*** Opening Material for this exercise ***

-- ==== Sys2Proof/Machine/Cycle.lean ====
section
/-! DEFINITION. What one step does: the order of the agents, the polling of the transport, the line assembly and the
command port. Step.lean calls `cycle`. -/

namespace Sys2Proof.Machine

/-- `process(line)` (30_encoding R56 to R59): an empty line is discarded, a line that is not ASCII text is refused. -/
def processLine (line : List Byte) (s : State) : Host.Outcome State Fault Refusal :=
  match decodeLine line with
  | .instr i => exec i s
  | .empty => .next s
  | .notAscii => .refused .lineNotAscii

/-- A line feed: the line is complete, the buffer is reset, the line is processed (30_encoding R54). -/
def completeLine (s : State) : Host.Outcome State Fault Refusal :=
  match bufferedLine s with
  | some line => processLine line { s with llen := 0 }
  | none => .fault .lineBufferRange

/-- Line assembly for one received byte (30_encoding R54). -/
def assemble (b : Byte) (s : State) : Host.Outcome State Fault Refusal :=
  if b = byteCr then .next s
  else if b = byteLf then completeLine s
  else .next (appendByte b s)

/-- One step of the polling loop: the oldest unread byte, if there is one (30_encoding R53, 20_memory R42). -/
def poll (s : State) : Host.Outcome State Fault Refusal :=
  match s.rx with
  | [] => .next (tick s)
  | b :: rest => assemble b { s with rx := rest }

/-- The port of an idle sequencer: the request on it is accepted (30_encoding R47, R48). -/
def acceptRequest (s : State) : Host.Outcome State Fault Refusal :=
  match s.cmds with
  | [] => .next (tick s)
  | r :: rest => exec (decodeRequest r) { s with cmds := rest }

/-- What an idle machine does next: the port, the startup line, the end of a `STEP`, or the polling loop; with nothing to
do, time passes (70 R123). -/
def idleStep (s : State) : Host.Outcome State Fault Refusal :=
  match s.fe with
  | .absent => acceptRequest s
  | .booting => .next (boot s)
  | .awaiting m f => .next (completeStep m f s)
  | .polling => poll s

/-- One step of the machine (log 5): `rst` comes first; a second presenter is not admitted; during a run `EXPIRE` fires
at `HOLD = 0` before the next `TICK`, and nothing but `TICK` moves a hold (40_stepping R70, R72); an idle machine takes its
next input. -/
def cycle (s : State) : Host.Outcome State Fault Refusal :=
  if s.rst then .next (applyReset s)
  else if secondPresenter s then .refused .secondPresenter
  else match phaseOf s with
    | .expiring => .next (expire s)
    | .holding => .next (tick s)
    | .idle => idleStep s

/-! ### Placing an instruction where the next step takes it -/

/-- The machine made idle and released from `rst`. -/
def quiet (s : State) : State := { s with busy := false, remain := 0, hold := 0, rst := false }

/-- A request put on the port of a block that is driven at the port. -/
def placeRequest (r : Request) (s : State) : State := { quiet s with fe := .absent, cmds := r :: s.cmds }

/-- The front end at its polling loop, its startup line sent. -/
def pollingOf (s : State) : State :=
  match s.fe with
  | .booting => boot s
  | .absent => { s with fe := .polling }
  | .polling => s
  | .awaiting _ _ => { s with fe := .polling }

/-- A line in the line buffer whose line feed is the next unread byte. -/
def placeLine (line : List Byte) (s : State) : State :=
  let s := line.foldl (fun s b => appendByte b s) { pollingOf (quiet s) with llen := 0, cmds := [] }
  { s with rx := byteLf :: s.rx }

/-- What was presented, placed so that the very next step takes it (log 1). -/
def place : Presented → State → State
  | .port r, s => placeRequest r s
  | .line l, s => placeLine l s

end Sys2Proof.Machine
end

*** Closing Material for this exercise ***

- Problem description -
In the listing above, find the line containing "if b = byteCr then .next s" and the line containing "rest => exec", then repeat those two lines and everything between them exactly.

- Result -
  if b = byteCr then .next s
  else if b = byteLf then completeLine s
  else .next (appendByte b s)

/-- One step of the polling loop: the oldest unread byte, if there is one (30_encoding R53, 20_memory R42). -/
def poll (s : State) : Host.Outcome State Fault Refusal :=
  match s.rx with
  | [] => .next (tick s)
  | b :: rest => assemble b { s with rx := rest }

/-- The port of an idle sequencer: the request on it is accepted (30_encoding R47, R48). -/
def acceptRequest (s : State) : Host.Outcome State Fault Refusal :=
  match s.cmds with
  | [] => .next (tick s)
  | r :: rest => exec (decodeRequest r) { s with cmds := rest }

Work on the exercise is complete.